Although Colombia is not a major emitter of greenhouse gasses (GHG)—it ranks 35th globally—the Colombian Government has set ambitious Nationally Determined Contribution (NDC) targets, including embracing carbon neutrality by 2050, reducing emissions by 51 percent in 2030 and achieving 30 multi-sectoral adaptation goals. In 2012, Colombia developed a National Adaptation Plan (NAP); and over the past ten years has created adaptation plans for key sectors, such as agriculture, biodiversity, health, and water, as well as adaptation indicators to monitor progress. Currently, 59 percent of Colombia’s GHG emissions result from agriculture, forestry, and other land use sectors, and 30 percent of emissions result from the energy sector, including transportation. Agricultural and hydroelectricity production, which generates two-thirds of the country’s electricity, are highly vulnerable to a changing climate, affecting the economy and rural and ethnic populations.

Government of Colombia Climate Priorities

In November 2020, the Colombian Government announced ambitious GHG emission cuts and other commitments to increase climate resilience as part of Colombia's updated NDC. These climate mitigation and adaptation targets included:

  • A ten-year strategy to invest USD $200 million to reach zero net deforestation by 2030.
  • An energy transition plan to include: 1) solar, wind, biomass, and small hydro projects; 2) the development of sustainable mobility solutions; 3) the launch of new technologies such as green hydrogen and geothermal; and 4) the adoption of a carbon-neutral policy for the sector.
  • An enhanced Colombian carbon market and establishment of a Cap and Trade Emissions Trading Scheme. Since 2017, Colombia's carbon tax offset mechanism has traded 95 million tons of verified emissions reductions.
  • The inclusion of climate change risks and innovative adaptation actions in priority economic sectors, such as transport, energy, agriculture, housing, health, commerce, tourism, and industry.

In August 2022, a new Colombian administration, led by President Gustavo Petro, restated that climate change policy will continue to be among Colombia’s top priorities. The main strategies the government is currently advancing include:

  • Fighting deforestation in 28 deforestation hotspots in the Amazon through participatory approaches that includes communities, with strategies that address illegal activities, strengthen the capacity of the justice sector and local institutions, and exercise territorial control.
  • Accelerating forest restoration to achieve at least 750,000 hectares, while decreasing deforestation rates.
  • Creating a Climate and Biodiversity Fund to consolidate funding sources, catalyze new sustainable financing mechanisms, and improve transparency and accountability.
  • Improving carbon market regulation to ensure additionality, transparency, participation and just prices.
  • Accelerating NDC implementation and elevating climate adaptation, particularly water management.
  • Continuing with the national transition to renewable energy, promoting international investments to harness Colombia’s wind and solar resources, and focusing on “democratization” of the energy sector, largely defined as universal and affordable access.
  • Accelerating the transition to electric mobility in public transport as a major emissions reduction strategy.
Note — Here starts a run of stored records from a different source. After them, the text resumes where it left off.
-- ==== Sys2Proof/Tests/Slice0.lean ====
section
/-! SUPPORT. Tests of the model: ill-formed commands that WellFormed refuses, examples of the manual, and for every statement with hypotheses a state and operands that meet them, clause by clause. -/

namespace Sys2Proof.Tests

open Sys2Proof.Machine

/-! ### Small states -/

def x0 : Xfer := ⟨10, 1⟩

/-- Crew 0, unit 100, qualification 2, home channel 0, alternate 1, leader 7. -/
def k0 : Crew := newCrew 0 100 2 0 (some 1) 7

def w7 : Worker := State.reset.newWorker 7 0

/-- One crew of one worker. -/
def s0 : State := { State.reset with crews := [k0], workers := [w7] }

/-- Channel 0 as given, the others OFF. -/
def onAir (ch : Channel) (s : State) : State := { s with chans := ⟨ch, Channel.reset, Channel.reset, Channel.reset⟩ }

/-- A channel in a state. -/
def chIn (st : ChState) : Channel := { Channel.reset with state := st }

def o1 : Order := State.reset.newOrder 1 .routine 0 [0x41]

/-- An order of a priority and an assignment sequence. -/
def oRank (n : Nat) (p : Priority) (seq : Word32) : Order := { State.reset.newOrder n p 0 [0x41] with asgSeq := seq }

def withOrder (o : Order) (s : State) : State := { s with orders := [o] }

def d5 : Device where
  number := 5
  kind := .switch
  position := .closed
  tags := []
  restore := none
  pending := none
  waits := []

def p1 : Permit := s0.newPermit 1 0 2 [⟨5, .openDevice⟩]

def withPermit (p : Permit) (s : State) : State := { s with permits := [p], devices := [d5] }

def withWorker (w : Worker) (s : State) : State := { s with workers := [w] }

/-- A queued TEXT to crew 0. -/
def e1 : Entry := newEntry (.text 1) .text .text k0.addr (.bytes [0x41]) none

/-- The attempt of e1. -/
def a1 : Attempt := { entry := 0, rpt := false, missing := [], body := [0x41], seq := 0 }

/-- A queue of n such entries. -/
def many (n : Nat) : List Entry := List.replicate n e1

/-! ### WellFormed: each check refuses an ill-formed command -/

theorem test_illFormed_frameError : (Instr.frameError []).wellFormed = false := by decide
theorem test_illFormed_unknownRequest_known : (Instr.unknownRequest ⟨6, 0⟩ 0x01 []).wellFormed = false := by decide
theorem test_illFormed_unknownRequest_short : (Instr.unknownRequest ⟨5, 0⟩ 0x7F []).wellFormed = false := by decide
theorem test_illFormed_request_short : (Instr.identify ⟨5, 0⟩ []).wellFormed = false := by decide
theorem test_illFormed_request_long : (Instr.sendText ⟨200, 0⟩ (List.replicate 121 0)).wellFormed = false := by rfl
theorem test_illFormed_order : (Instr.acceptanceExpiry 0).wellFormed = false := by decide
theorem test_illFormed_permit : (Instr.readbackExpiry 65536).wellFormed = false := by decide
theorem test_illFormed_badge : (Instr.intervalExpiry 65535).wellFormed = false := by decide
theorem test_illFormed_rest : (Instr.restExpiry 0).wellFormed = false := by decide
theorem test_illFormed_grace : (Instr.graceExpiry 0).wellFormed = false := by decide
theorem test_illFormed_alarm : (Instr.escalationExpiry (.crew 64)).wellFormed = false := by decide
theorem test_illFormed_place : (Instr.holdOffExpiry 0 24).wellFormed = false := by decide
USAID’s Climate Change Program: Objectives and Results

USAID supports Colombia’s development and climate priorities through a series of programs and partnerships across its climate adaptation, renewable energy, and natural climate solutions activities. USAID promotes integrated approaches to reduce emissions and build resilience to climate change into our rural economic development programs and will initiate new partnerships with the private sector and civil society to help Colombia achieve its ambitious GHG emission reduction targets.

Adaptation

USAID supports improved environmental management of Colombia’s most threatened ecosystems, including the Orinoquia flooded savannas, Caribbean dry forests, Andean paramos, and the Amazon and Pacific coast tropical forests. USAID is improving Colombia’s climate resilience through increased access to information to reduce climate-related risks, promotion of climate smart agricultural practices, and support for ecosystem conservation and restoration, and by expanding vegetative cover to protect soil and conserve water.

Results

  • Strengthened climate resilience through nature-based solutions by improving the natural resource management of 200,000 hectares in the Amazon region. A total of 20,910 people were trained on sustainable natural resource management, of whom 42 percent were women.
  • Increased economic incentives for conservation, such as payment for ecosystem services to protect more than 29,000 hectares and commercial agreements for agricultural products. Provided over 70,450 people with greater economic benefits and improved the conservation of key watersheds and other ecosystems.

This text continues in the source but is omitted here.